• _TASK BRIEF_: Give back exactly the stretch of data below from the line holding "(∃ l, t.out" through the line holding "(getPort t p).choices", both ends included, and leave the remaining lines out.

• _RECORDED DATA_:
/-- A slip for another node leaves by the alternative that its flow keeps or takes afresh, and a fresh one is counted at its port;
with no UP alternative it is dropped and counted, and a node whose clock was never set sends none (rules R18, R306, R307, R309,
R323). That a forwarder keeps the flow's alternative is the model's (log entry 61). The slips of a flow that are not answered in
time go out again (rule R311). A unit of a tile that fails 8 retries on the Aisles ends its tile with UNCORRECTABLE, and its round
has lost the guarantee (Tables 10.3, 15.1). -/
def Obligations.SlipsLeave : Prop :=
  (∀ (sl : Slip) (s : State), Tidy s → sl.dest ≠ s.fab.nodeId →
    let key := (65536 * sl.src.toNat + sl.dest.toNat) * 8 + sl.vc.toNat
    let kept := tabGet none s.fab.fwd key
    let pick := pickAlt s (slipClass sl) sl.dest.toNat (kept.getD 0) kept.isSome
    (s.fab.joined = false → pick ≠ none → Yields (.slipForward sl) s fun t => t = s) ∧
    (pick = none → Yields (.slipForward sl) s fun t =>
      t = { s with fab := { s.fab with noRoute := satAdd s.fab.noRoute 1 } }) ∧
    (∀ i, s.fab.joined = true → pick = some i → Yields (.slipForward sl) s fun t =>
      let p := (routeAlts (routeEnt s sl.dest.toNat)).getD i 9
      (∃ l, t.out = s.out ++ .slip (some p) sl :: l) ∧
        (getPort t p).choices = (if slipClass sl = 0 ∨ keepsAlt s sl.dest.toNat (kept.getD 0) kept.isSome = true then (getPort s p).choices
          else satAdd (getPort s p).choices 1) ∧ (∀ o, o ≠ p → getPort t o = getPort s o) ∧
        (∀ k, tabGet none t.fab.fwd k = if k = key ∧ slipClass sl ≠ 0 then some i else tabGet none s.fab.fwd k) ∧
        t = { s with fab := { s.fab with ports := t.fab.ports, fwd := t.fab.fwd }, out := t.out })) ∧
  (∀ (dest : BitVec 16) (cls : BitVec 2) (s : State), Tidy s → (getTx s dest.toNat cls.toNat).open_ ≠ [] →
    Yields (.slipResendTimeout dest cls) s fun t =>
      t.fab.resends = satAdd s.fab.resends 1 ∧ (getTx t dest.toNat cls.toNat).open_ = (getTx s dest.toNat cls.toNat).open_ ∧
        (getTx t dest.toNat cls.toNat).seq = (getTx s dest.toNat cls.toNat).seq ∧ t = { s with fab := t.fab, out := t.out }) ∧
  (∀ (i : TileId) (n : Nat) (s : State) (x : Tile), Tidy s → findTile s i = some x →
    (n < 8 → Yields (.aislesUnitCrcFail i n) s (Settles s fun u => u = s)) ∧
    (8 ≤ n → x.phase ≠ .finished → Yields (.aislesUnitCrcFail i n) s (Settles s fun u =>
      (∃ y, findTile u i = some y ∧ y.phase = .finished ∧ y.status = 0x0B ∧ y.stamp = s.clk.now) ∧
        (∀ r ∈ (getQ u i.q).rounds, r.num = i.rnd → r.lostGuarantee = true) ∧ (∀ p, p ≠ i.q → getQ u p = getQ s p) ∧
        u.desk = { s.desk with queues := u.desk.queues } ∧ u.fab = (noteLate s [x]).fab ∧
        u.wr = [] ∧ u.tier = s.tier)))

• _RESPONSE_:
      (∃ l, t.out = s.out ++ .slip (some p) sl :: l) ∧
        (getPort t p).choices = (if slipClass sl = 0 ∨ keepsAlt s sl.dest.toNat (kept.getD 0) kept.isSome = true then (getPort s p).choices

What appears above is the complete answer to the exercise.